___ Extracted information ___

-- ==== Sys2Proof/Machine/Events.lean ====
section
/-! DEFINITION. The events of the event controllers: raw events, SRC_CMD, coalescing windows, SRC_CFG writes and the pin
filters. -/

namespace Sys2Proof.Machine

/-- The key of a source. -/
def evKey : EvSrc → Nat
  | .priv g i => prKey g i
  | .shared c i => shKey c i.toNat
  | .dev i => devKey i.toNat

/-- Some chapter assigns the ID, so that it can be raised (R315, R332, R366, R390, R435, R455, R466, R490, R522, R544).
[Marks: DEDUCED (log entry 39)] -/
def evAssigned : EvSrc → Bool
  | .priv _ i => decide (i.val < 12)
  | .shared _ i => decide (32 ≤ i.toNat ∧ i.toNat ≤ 67 ∨ 72 ≤ i.toNat ∧ i.toNat ≤ 95)
  | .dev i => decide (i.toNat ≤ 62 ∧ i.toNat ≠ 39)

/-- The registers of the source exist: shared IDs are 32 to 254 (R334). -/
def evExists : EvSrc → Bool
  | .shared _ i => decide (32 ≤ i.toNat ∧ i.toNat ≤ 254)
  | _ => true

/-- A level source of a cluster has risen: a use of FALLBACK counts once for it (R328).
[Marks: DEDUCED (log entry 39)] -/
def State.levelRise (s : State) (k : Nat) : State :=
  if 1024 * 12 ≤ k then s
  else if 256 ≤ k % 1024 then s
  else if s.srcPend k then (s.setSrc k { s.src k with fb := false }).fallback (k / 1024) (k % 1024) else s

/-- A raw event: an edge source takes it under its coalescing rules; a level source's PENDING is its input (R316).
[Marks: DEDUCED (log entry 39)] -/
def execEvcSourceEvent (src : EvSrc) (s : State) : Host.Outcome State Fault Refusal :=
  let k := evKey src
  if !evAssigned src then .next s
  else if (s.level k).isSome then .next (s.levelRise k)
  else .next (s.raise k)

/-- SRC_CMD.SET: one event of an edge source; ignored for a level source (R316, R337). -/
def State.srcSet (s : State) (src : EvSrc) : State :=
  let k := evKey src
  if evAssigned src && (s.level k).isNone then s.raise k else s

/-- SRC_CMD.CLR: PENDING and OCC of an edge source are cleared and its window closes (R316, R324, R337). -/
def State.srcClr (s : State) (src : EvSrc) : State :=
  let k := evKey src
  if (s.level k).isSome then s
  else s.setSrc k { s.src k with pend := false, occ := 0, win := none, fb := false }

/-- SRC_CMD.SET of a source (R337). -/
def execSrcCmdSet (src : EvSrc) (s : State) : Host.Outcome State Fault Refusal := .next (s.srcSet src)
/-- SRC_CMD.CLR of a source (R337). -/
def execSrcCmdClr (src : EvSrc) (s : State) : Host.Outcome State Fault Refusal := .next (s.srcClr src)

/-- TIME MCLK after a window opened, PENDING is set and the window closes (R324). -/
def execCoalesceTimeout (src : EvSrc) (s : State) : Host.Outcome State Fault Refusal :=
  let k := evKey src
  let x := s.src k
  let time := (s.rd (srcAddr k 1)).fld SRC_COAL_TIME
  match x.win with
  | none => .next s
  | some m =>
    if x.pend || time == 0 then .next s
    else
      let s := (s.upTo (20 * (m + time))).setSrc k { x with pend := true, win := none }
      if k % 1024 < 256 ∧ k < 1024 * 12 then .next (s.fallback (k / 1024) (k % 1024)) else .next s

/-- The bits of SRC_CFG_i that a write changes (R335, R339). -/
def srcCfgMask : EvSrc → Word
  | .shared _ _ => 0x8F770000
  | _ => 0x8F000000

/-- SRC_CFG_i takes a value: the presentation follows it, and a pending source whose new target is fenced uses FALLBACK
(R325 to R328). -/
def State.srcCfg (s : State) (src : EvSrc) (v : Word) : State :=
  let k := evKey src
  let s := s.wr (srcAddr k 0) (v &&& srcCfgMask src)
  match src with
  | .shared c i => if s.srcPend k then s.fallback c i.toNat else s
  | _ => s

/-- A write of SRC_CFG_i (R325 to R327, R395). -/
def execSrcCfgWrite (who : Prin) (src : EvSrc) (v : Word) (s : State) : Host.Outcome State Fault Refusal :=
  if evExists src then .next (s.guarded who (srcAddr (evKey src) 0) (fun s => s.srcCfg src v)) else .next s

/-! Pin filters (R317, R318) -/

/-- The filter register of an input; PERST_N has none. -/
def pinReg : PinId → Option Nat
  | .evtIn k => some (DEVC_PIN_FLT k.toNat)
  | .tamper k => some (TAMPER_FLT k.toNat)
  | .por => some (RST_FLT 0)
  | .warm => some (RST_FLT 1)
  | .perst => none

/-- The request that a change of EVT_IN_k to `v` makes in every EVC (R318). -/
def State.pinEvent (s : State) (k : Nat) (v : Bool) : State :=
  let mode := s.fld (DEVC_PIN_FLT k) PIN_FLT_MODE
  let all (s : State) (f : State → Nat → State) : State := (Sys2Proof.range 0 12).foldl f s
  if mode = 3 then
    if v then (all s (fun s c => s.levelRise (shKey c (72 + k)))).devRise (40 + k) else s
  else if mode = 2 || (mode == 0) == v then (all s (fun s c => s.raiseShared c (72 + k))).raiseDev (40 + k)
  else s

/-- EVT_IN_k falls: a burst of a channel that it paces and that is in progress is an orphan (R387). -/
def State.pinFall (s : State) (k : Nat) : State :=
  s.dma.foldl (fun (s : State) e =>
    if s.fld (DMA_CTL (e.1 / 16) (e.1 % 16)) DMA_CTL_PACE = k + 2 then s.dmaFall (e.1 / 16) (e.1 % 16) else s) s

/-- The filtered value of an input becomes `v`; a report of the value that it already has is a run of the opposite value too
short to pass, which only counts (R317, R318, R339). -/
def execPinFilterChange (pin : PinId) (v : Bool) (s : State) : Host.Outcome State Fault Refusal :=
  match pinReg pin with
  | none => .next s
  | some a =>
    if s.flag a PIN_FLT_LEVEL = v then .next (s.incSat a PIN_FLT_GLITCH)
    else
      let s := (s.setFlag a PIN_FLT_LEVEL v).setFlag a PIN_FLT_RAW v
      match pin with
      | .evtIn k => .next ((if v then s else s.pinFall k.toNat).pinEvent k.toNat v)
      | _ => .next s

end Sys2Proof.Machine
end

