-- ==== Sys2Proof/Machine/Ring.lean ====
section
/-! DEFINITION. The Tertos ring: ring-up, flits, loss and wrap, advertisements, spill and replication (R497 to R528). -/

namespace Sys2Proof.Machine

/-! The SAs that replication names -/

/-- The SAs whose REPL_STAT shows a MODE and a partner. -/
def State.replSas (s : State) (mode peer : Nat) : List Nat :=
  ((s.regs.filter (fun e => decide (0x468000 ≤ e.1 ∧ e.1 < 0x46C000))).map (fun e => (e.1 - 0x468000) / 4)).filter
    (fun sa => s.replMode sa == mode && s.replPeer sa == peer)

/-- A replica is no longer fresh (R518, R526). -/
def State.replStale (s : State) (sa : Nat) : State :=
  let was := s.flag (REPL_STAT sa) REPL_STAT_FRESH
  let s := s.setFlag (REPL_STAT sa) REPL_STAT_FRESH false
  if was && s.replMode sa == 2 then s.ringEvt RING_EVT_REPL_STALE else s

/-- The bound of R498 holds for the devices reached and this one. -/
def State.ringBound (s : State) : Bool :=
  decide (350 * (s.reachedNodes.length + 1) + 2600 ≤ 100 * s.fld RING_REPLR RING_REPLR_REPL_DEADLINE)

/-- While the bound is broken, TOO_LONG is set and no replica is fresh (R498). -/
def State.boundCheck (s : State) : State :=
  if s.ringBound then s
  else
    let sas := ((s.regs.filter (fun e => decide (0x468000 ≤ e.1 ∧ e.1 < 0x46C000))).map (fun e => (e.1 - 0x468000) / 4)).filter
      (fun sa => s.replMode sa == 2)
    sas.foldl State.replStale (s.ringEvt RING_EVT_TOO_LONG)

/-! Loss and fences (R503, R507, R510, R512, R520) -/

/-- With no ring port UP, every MODE 1 encrypt SA stops (R520). -/
def State.isolated (s : State) : State :=
  if s.rpState 0 = 3 ∨ s.rpState 1 = 3 then s
  else
    let sas := (s.regs.filter (fun e => decide (0x468000 ≤ e.1 ∧ e.1 < 0x46C000))).map (fun e => (e.1 - 0x468000) / 4)
    (sas.filter (fun sa => s.replMode sa == 1 && !s.flag (SA_CFG sa) SA_CFG_DIR)).foldl State.stopSa s

/-- A LOSS of node y, sent by node x: spilled frames whose taker it is are dropped (R512 step 4, R521).
[Marks: DEDUCED (log entry 66)] -/
def State.lossOf (s : State) (y x : Nat) : State :=
  let l := s.ring.losses.get [] y
  let s := { s with ring := { s.ring with losses := s.ring.losses.set [] y (if l.contains x then l else l ++ [x]) } }
  (s.framesWith (fun f => match f.spill with
    | some d => decide (s.fld (RING_SPILL_DIR d) RING_SPILL_DIR_TARGET = y) && f.done.isNone
    | none => false)).foldl (fun (s : State) f => s.drop f 4) s
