-- ==== Sys2Proof/Machine/Scalar.lean ====
section
/-! DEFINITION. The scalar operations as commands: each is a bundle that holds the operation alone (R169 to R173, R183, R270). -/

namespace Sys2Proof.Machine

/-- NOP of a slot class: it issues and does nothing (R143). -/
def execNop (g : CoreId) (sl : Slot) (s : State) : Host.Outcome State Fault Refusal := s.issueOne g sl .nop

/-- ADD (R169). -/
def execAdd (g : CoreId) (sl : Slot) (d a b : R6) (s : State) : Host.Outcome State Fault Refusal := s.issueOne g sl (.alu .add d a b)

/-- SUB (R169). -/
def execSub (g : CoreId) (sl : Slot) (d a b : R6) (s : State) : Host.Outcome State Fault Refusal := s.issueOne g sl (.alu .sub d a b)

/-- AND (R169). -/
def execAnd (g : CoreId) (sl : Slot) (d a b : R6) (s : State) : Host.Outcome State Fault Refusal := s.issueOne g sl (.alu .and d a b)

/-- OR (R169). -/
def execOr (g : CoreId) (sl : Slot) (d a b : R6) (s : State) : Host.Outcome State Fault Refusal := s.issueOne g sl (.alu .or d a b)

/-- XOR (R169). -/
def execXor (g : CoreId) (sl : Slot) (d a b : R6) (s : State) : Host.Outcome State Fault Refusal := s.issueOne g sl (.alu .xor d a b)

/-- ANDN (R169). -/
def execAndn (g : CoreId) (sl : Slot) (d a b : R6) (s : State) : Host.Outcome State Fault Refusal := s.issueOne g sl (.alu .andn d a b)

/-- SHL (R169). -/
def execShl (g : CoreId) (sl : Slot) (d a b : R6) (s : State) : Host.Outcome State Fault Refusal := s.issueOne g sl (.alu .shl d a b)

/-- SHR (R169). -/
def execShr (g : CoreId) (sl : Slot) (d a b : R6) (s : State) : Host.Outcome State Fault Refusal := s.issueOne g sl (.alu .shr d a b)

/-- SRA (R169). -/
def execSra (g : CoreId) (sl : Slot) (d a b : R6) (s : State) : Host.Outcome State Fault Refusal := s.issueOne g sl (.alu .sra d a b)

/-- ROTR (R169). -/
def execRotr (g : CoreId) (sl : Slot) (d a b : R6) (s : State) : Host.Outcome State Fault Refusal := s.issueOne g sl (.alu .rotr d a b)

/-- MIN (R169). -/
def execMin (g : CoreId) (sl : Slot) (d a b : R6) (s : State) : Host.Outcome State Fault Refusal := s.issueOne g sl (.alu .min d a b)

/-- MAX (R169). -/
def execMax (g : CoreId) (sl : Slot) (d a b : R6) (s : State) : Host.Outcome State Fault Refusal := s.issueOne g sl (.alu .max d a b)

/-- MINU (R169). -/
def execMinu (g : CoreId) (sl : Slot) (d a b : R6) (s : State) : Host.Outcome State Fault Refusal := s.issueOne g sl (.alu .minu d a b)

/-- MAXU (R169). -/
def execMaxu (g : CoreId) (sl : Slot) (d a b : R6) (s : State) : Host.Outcome State Fault Refusal := s.issueOne g sl (.alu .maxu d a b)

/-- SEL (R169). -/
def execSel (g : CoreId) (sl : Slot) (d a b : R6) (s : State) : Host.Outcome State Fault Refusal := s.issueOne g sl (.sel d a b)

/-- CMPEQ (R169). -/
def execCmpeq (g : CoreId) (sl : Slot) (toP : Bool) (d a b : R6) (s : State) : Host.Outcome State Fault Refusal := s.issueOne g sl (.cmp .eq toP d a b)

/-- CMPNE (R169). -/
def execCmpne (g : CoreId) (sl : Slot) (toP : Bool) (d a b : R6) (s : State) : Host.Outcome State Fault Refusal := s.issueOne g sl (.cmp .ne toP d a b)

/-- CMPLT (R169). -/
def execCmplt (g : CoreId) (sl : Slot) (toP : Bool) (d a b : R6) (s : State) : Host.Outcome State Fault Refusal := s.issueOne g sl (.cmp .lt toP d a b)

/-- CMPLTU (R169). -/
def execCmpltu (g : CoreId) (sl : Slot) (toP : Bool) (d a b : R6) (s : State) : Host.Outcome State Fault Refusal := s.issueOne g sl (.cmp .ltu toP d a b)

/-- CMPLE (R169). -/
def execCmple (g : CoreId) (sl : Slot) (toP : Bool) (d a b : R6) (s : State) : Host.Outcome State Fault Refusal := s.issueOne g sl (.cmp .le toP d a b)

/-- CMPLEU (R169). -/
def execCmpleu (g : CoreId) (sl : Slot) (toP : Bool) (d a b : R6) (s : State) : Host.Outcome State Fault Refusal := s.issueOne g sl (.cmp .leu toP d a b)

/-- EXT (R169). -/
def execExt (g : CoreId) (sl : Slot) (m : BitVec 2) (d a : R6) (s : State) : Host.Outcome State Fault Refusal := s.issueOne g sl (.ext m d a)

/-- CLZ (R169). -/
def execClz (g : CoreId) (sl : Slot) (d a : R6) (s : State) : Host.Outcome State Fault Refusal := s.issueOne g sl (.clz d a)

/-- POPC (R169). -/
def execPopc (g : CoreId) (sl : Slot) (d a : R6) (s : State) : Host.Outcome State Fault Refusal := s.issueOne g sl (.popc d a)

/-- ADDI (R169). -/
def execAddi (g : CoreId) (sl : Slot) (d a : R6) (imm : Word) (s : State) : Host.Outcome State Fault Refusal := s.issueOne g sl (.alui .add d a imm)

/-- ANDI (R169). -/
def execAndi (g : CoreId) (sl : Slot) (d a : R6) (imm : Word) (s : State) : Host.Outcome State Fault Refusal := s.issueOne g sl (.alui .and d a imm)

/-- ORI (R169). -/
def execOri (g : CoreId) (sl : Slot) (d a : R6) (imm : Word) (s : State) : Host.Outcome State Fault Refusal := s.issueOne g sl (.alui .or d a imm)

/-- XORI (R169). -/
def execXori (g : CoreId) (sl : Slot) (d a : R6) (imm : Word) (s : State) : Host.Outcome State Fault Refusal := s.issueOne g sl (.alui .xor d a imm)

/-- CMPEQI (R169). -/
def execCmpeqi (g : CoreId) (sl : Slot) (d a : R6) (imm : Word) (s : State) : Host.Outcome State Fault Refusal := s.issueOne g sl (.alui .cmpeq d a imm)

/-- CMPLTI (R169). -/
def execCmplti (g : CoreId) (sl : Slot) (d a : R6) (imm : Word) (s : State) : Host.Outcome State Fault Refusal := s.issueOne g sl (.alui .cmplt d a imm)

/-- CMPLTUI (R169). -/
def execCmpltui (g : CoreId) (sl : Slot) (d a : R6) (imm : Word) (s : State) : Host.Outcome State Fault Refusal := s.issueOne g sl (.alui .cmpltu d a imm)

/-- SHLI (R169). -/
def execShli (g : CoreId) (sl : Slot) (d a : R6) (sh : BitVec 5) (s : State) : Host.Outcome State Fault Refusal := s.issueOne g sl (.shi .shl d a sh)

/-- SHRI (R169). -/
def execShri (g : CoreId) (sl : Slot) (d a : R6) (sh : BitVec 5) (s : State) : Host.Outcome State Fault Refusal := s.issueOne g sl (.shi .shr d a sh)

/-- SRAI (R169). -/
def execSrai (g : CoreId) (sl : Slot) (d a : R6) (sh : BitVec 5) (s : State) : Host.Outcome State Fault Refusal := s.issueOne g sl (.shi .sra d a sh)

/-- MFC (R152). -/
def execMfc (g : CoreId) (sl : Slot) (d c : R6) (s : State) : Host.Outcome State Fault Refusal := s.issueOne g sl (.mfc d c)

/-- MTC (R152). -/
def execMtc (g : CoreId) (sl : Slot) (c a : R6) (s : State) : Host.Outcome State Fault Refusal := s.issueOne g sl (.mtc c a)

/-- DIV (R170, R183). -/
def execDiv (g : CoreId) (sl : Slot) (d a b : R6) (s : State) : Host.Outcome State Fault Refusal := s.issueOne g sl (.div .div d a b)

/-- DIVU (R170, R183). -/
def execDivu (g : CoreId) (sl : Slot) (d a b : R6) (s : State) : Host.Outcome State Fault Refusal := s.issueOne g sl (.div .divu d a b)

/-- REM (R170, R183). -/
def execRem (g : CoreId) (sl : Slot) (d a b : R6) (s : State) : Host.Outcome State Fault Refusal := s.issueOne g sl (.div .rem d a b)

/-- REMU (R170, R183). -/
def execRemu (g : CoreId) (sl : Slot) (d a b : R6) (s : State) : Host.Outcome State Fault Refusal := s.issueOne g sl (.div .remu d a b)

/-- DECLASS (R270, R271). -/
def execDeclass (g : CoreId) (sl : Slot) (d a : R6) (s : State) : Host.Outcome State Fault Refusal := s.issueOne g sl (.declass d a)

/-- RCLR (R270, R271). -/
def execRclr (g : CoreId) (sl : Slot) (d a : R6) (s : State) : Host.Outcome State Fault Refusal := s.issueOne g sl (.rclr d a)

end Sys2Proof.Machine
end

___

Brief.
Set every line down again exactly. Begin with the first line of the entries and finish with the line containing "else if 256 ≤ k % 1024 then s".

Solved exercise.
-- ==== Sys2Proof/Machine/Events.lean ====
section
/-! DEFINITION. The events of the event controllers: raw events, SRC_CMD, coalescing windows, SRC_CFG writes and the pin
filters. -/

namespace Sys2Proof.Machine

/-- The key of a source. -/
def evKey : EvSrc → Nat
  | .priv g i => prKey g i
  | .shared c i => shKey c i.toNat
  | .dev i => devKey i.toNat

/-- Some chapter assigns the ID, so that it can be raised (R315, R332, R366, R390, R435, R455, R466, R490, R522, R544).
[Marks: DEDUCED (log entry 39)] -/
def evAssigned : EvSrc → Bool
  | .priv _ i => decide (i.val < 12)
  | .shared _ i => decide (32 ≤ i.toNat ∧ i.toNat ≤ 67 ∨ 72 ≤ i.toNat ∧ i.toNat ≤ 95)
  | .dev i => decide (i.toNat ≤ 62 ∧ i.toNat ≠ 39)

/-- The registers of the source exist: shared IDs are 32 to 254 (R334). -/
def evExists : EvSrc → Bool
  | .shared _ i => decide (32 ≤ i.toNat ∧ i.toNat ≤ 254)
  | _ => true

/-- A level source of a cluster has risen: a use of FALLBACK counts once for it (R328).
[Marks: DEDUCED (log entry 39)] -/
def State.levelRise (s : State) (k : Nat) : State :=
  if 1024 * 12 ≤ k then s
  else if 256 ≤ k % 1024 then s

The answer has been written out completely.